21Villa El Salvador nació en 1971, durante el régimen militar del general Juan Velasco Alvarado, a raíz de una ola de invasiones que movilizó aproximadamente a 2.500 familias a áreas desérticas situadas a unos treinta kilómetros al sur de la zona central de Lima. En este espacio en formación se experimentaron rápidamente nuevas teorías de planificación urbana basadas en la participación ciudadana, en las cuales el abastecimiento del comercio minorista no se dejó de lado. En un contexto de recursos limitados proporcionados por el Estado, los comerciantes del mercado de Villa El Salvador formaron en 1989 el Frente Único de Comerciantes Minoristas de Villa El Salvador (FUCOMIVES) para encontrar un modo de organización comunitaria y enfrentarse con una situación económica nacional muy desfavorable. Hoy, el comercio minorista de Villa El Salvador es una actividad económica realizada íntegramente por habitantes del distrito y el 76% de los puestos de trabajo de este sector económico son ocupados por mujeres (Calderón Sánchez y Corzo Arroyo 2006). Existen en este distrito 34 mercados “formales” fijos y cubiertos que son propiedad de los mismos comerciantes y 38 mercados ambulantes “informales” instalados en la vía pública llamados paraditas.11 Se observa que los mercados fijos y cubiertos no alcanzan su plena capacidad de funcionamiento debido al alto número de vendedores ambulantes instalados en la vía pública y dentro de estos recintos comerciales. Por otro lado, las condiciones sanitarias y de higiene, la inseguridad (robos menores), la dudosa calidad de algunos de los productos ofrecidos, así como las difíciles condiciones para los peatones y vehículos dentro y fuera de los mercados, colocan a estos espacios comerciales en una competencia con las grandes cadenas comerciales que atraen a la mayoría de la clase media emergente de la zona sur de Lima. Estos mercados cubiertos son administrados por comerciantes de clase popular y su actividad está dirigida, principalmente, a personas de la misma clase social. Se trata pues de un circuito popular entre actores que pertenecen mayoritariamente al mismo nivel socioeconómico.

Foto 7: Una comerciante de frutas y verduras del mercado 8 de Agosto en Villa El Salvador (16 de octubre de 2006).
4. Perfil de la muestra
22En esta categoría se ha seleccionado una muestra de 13 adolescentes que trabajan en alguna de las actividades de este sector económico. Para garantizar la representación referida a la distribución entre los sexos, y teniendo en cuenta un equilibrio relativo entre mujeres y varones, esta muestra ha dedicado una proporción pareja entre los sexos (siete mujeres y seis varones).

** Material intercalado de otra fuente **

/-- R37, R40, R45-R60, R326: for every well-formed instruction word, of every family and with every operand, decoding its
encoding gives the instruction back; every word that decodes to a well-formed instruction is that instruction's encoding;
and a strip word and its instruction determine each other. -/
def Obligations.DecodeEncodeAgree : Prop :=
  (∀ i : Instr, WellFormed i → (opcOf i).isSome = true → decode (encode i) = .ok i) ∧
  (∀ (ws : List Word) (i : Instr), decode ws = .ok i → WellFormed i → encode i = ws.take (encode i).length) ∧
  (∀ (i : Instr) (w : BitVec 32), encodeStrip i = some w ↔ decodeStrip w = some i)

/-- R38, R40, R54, R295-R297, R304, R325: what a step does. A strand that may issue fetches the words at its PC through
translation and executes the instruction that they decode to, or the word that it holds; it walks past a word that it
does not execute. A strip executes the instruction at its position, and an event row is executed as it is. Time passes
and the agenda advances first (log entries 1 and 4). -/
def Obligations.StepRunsDecoded : Prop :=
  ∀ (s : State), s.mgmt.powered = true →
    let s0 := { s.pass s.turn.dt with agenda := s.agenda.tail, freeIx := s.freeIx + 1 }
    (∀ i, s.turn.who = .event i → step s = exec i { s0 with actor := .none }) ∧
    (∀ cl ws w i, s.turn.who = .strip cl ws → s0.clk % 64 < (s0.dies.at' (cl / 8)).duty →
      (let x := (s.clusters.at' cl).strips.at' ws
       x.prog[x.pos]? = some w) → decodeStrip w = some i → step s = exec i { s0 with actor := .strip cl ws }) ∧
    (∀ ci e b c0, s.turn.who = .strand ci e b → s.core? ci = some c0 →
      let c := c0.land (s0.iclk c0)
      let s1 := { s0 with actor := .strand ci e b }.setCore ci c
      let st := c.strand e
      c.halted = false → c.stopped = false → st.exited = false → st.parked = false → s1.issues c = true →
      (e = .v → c.vnext ≤ s1.iclk c) → c.pushBlocked e (s1.iclk c) = none →
      let valid := fun (u : State) (ws : List Word) (i : Instr) =>
        decode ws = .ok i ∧ check6 i = true ∧ tyStatic i = true ∧ u.declares c.task (profOf (ws.headD 0)) = true
      (∀ ws i, st.held = some ws → st.rep e = none → valid s1 ws i → step s = exec i s1) ∧
      (∀ ws n i, st.held = some ws → st.rep e = some n → valid s1 (repWords (ws.headD 0) ws.tail n.1) i →
        step s = exec i s1) ∧
      (st.held = none → c.slipHeld e = false → ∀ w s2, s1.fetchWords ci st.fillBad 1 st.pc = .got [w] s2 →
        (∃ en lvl a, s1.xlateCore c .fetch st.pc.toNat = .ok en lvl a ∧ w.toNat = readNat s.mem a 8) ∧
        (st.skipping = true ∨ executes w e = false → step s = exec (.walkedWord w) s2) ∧
        (st.skipping = false → executes w e = true → leadCheck w = none → st.repn = 0 → ∀ ext s3,
          s2.fetchWords ci st.fillBad (w.toNat / 2 ^ 46 % 4) (st.pc + 8) = .got ext s3 →
          let ws := c.overlaid st.pc (w :: ext)
          ∀ i, valid s3 ws i → step s = exec i (s3.updStrand ci e (fun x =>
            { x.noteFetch x.dwc.toNat x.pc with held := some ws })))))

/-- The memory of the model is one canonical list (its own representation): every step of every agent keeps it so. -/
def Obligations.StepKeepsMemory : Prop :=
  ∀ (s t : State), s.Inv → step s = .next t → t.Inv

/-- R382, R385, R413, R423, R428: after reset memory has its canonical form, no core is bound, the time-share table gives row
D the shares FW = 4 and HS = 4, every die may issue on every clk, FNMODE is 0, no doorbell is rung and READY is clear.
(Registers without a stated reset value: log entry 9.) -/
def Obligations.ResetState : Prop :=
  State.reset.Inv ∧ State.reset.cores = [] ∧ State.reset.clk = 0 ∧ State.reset.fw.queues = [] ∧
  State.reset.fw.tasks = [] ∧ State.reset.fw.table.at' 68 = 4 ∧ State.reset.fw.table.at' 69 = 4 ∧
  (∀ i, i < 128 → i ≠ 68 → i ≠ 69 → State.reset.fw.table.at' i = 0) ∧
  (∀ d, d < 8 → (State.reset.dies.at' d).duty = 64 ∧ (State.reset.dies.at' d).duty2 = 64) ∧
  State.reset.mgmt.fnmode = 0 ∧ State.reset.mgmt.bell = none ∧ State.reset.mgmt.belldone = 0 ∧
  State.reset.mgmt.ready = false ∧ (∀ k, k < 8 → State.reset.mgmt.msm.at' k = 0)

end
end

23En cuanto a la condición escolar de estos adolescentes, se ha considerado cinco casos de adolescentes descolarizados y ocho escolarizados. Es importante mencionar los casos particulares de dos adolescentes (Elizabeth y Briseyda) que no trabajan específicamente en un mercado; la primera se dedica al comercio de bienes (venta de vidrios y marcos en San Juan de Miraflores) y la segunda a servicios (embalaje de revistas en una fábrica ubicada en el mismo distrito). Al presentar estas dos situaciones, se busca mostrar que la actividad comercial de venta de bienes o de servicios no se limita a la modalidad de contratación en los mercados (aunque es la más común), sino también a otras estructuras en las que se emplean a adolescentes.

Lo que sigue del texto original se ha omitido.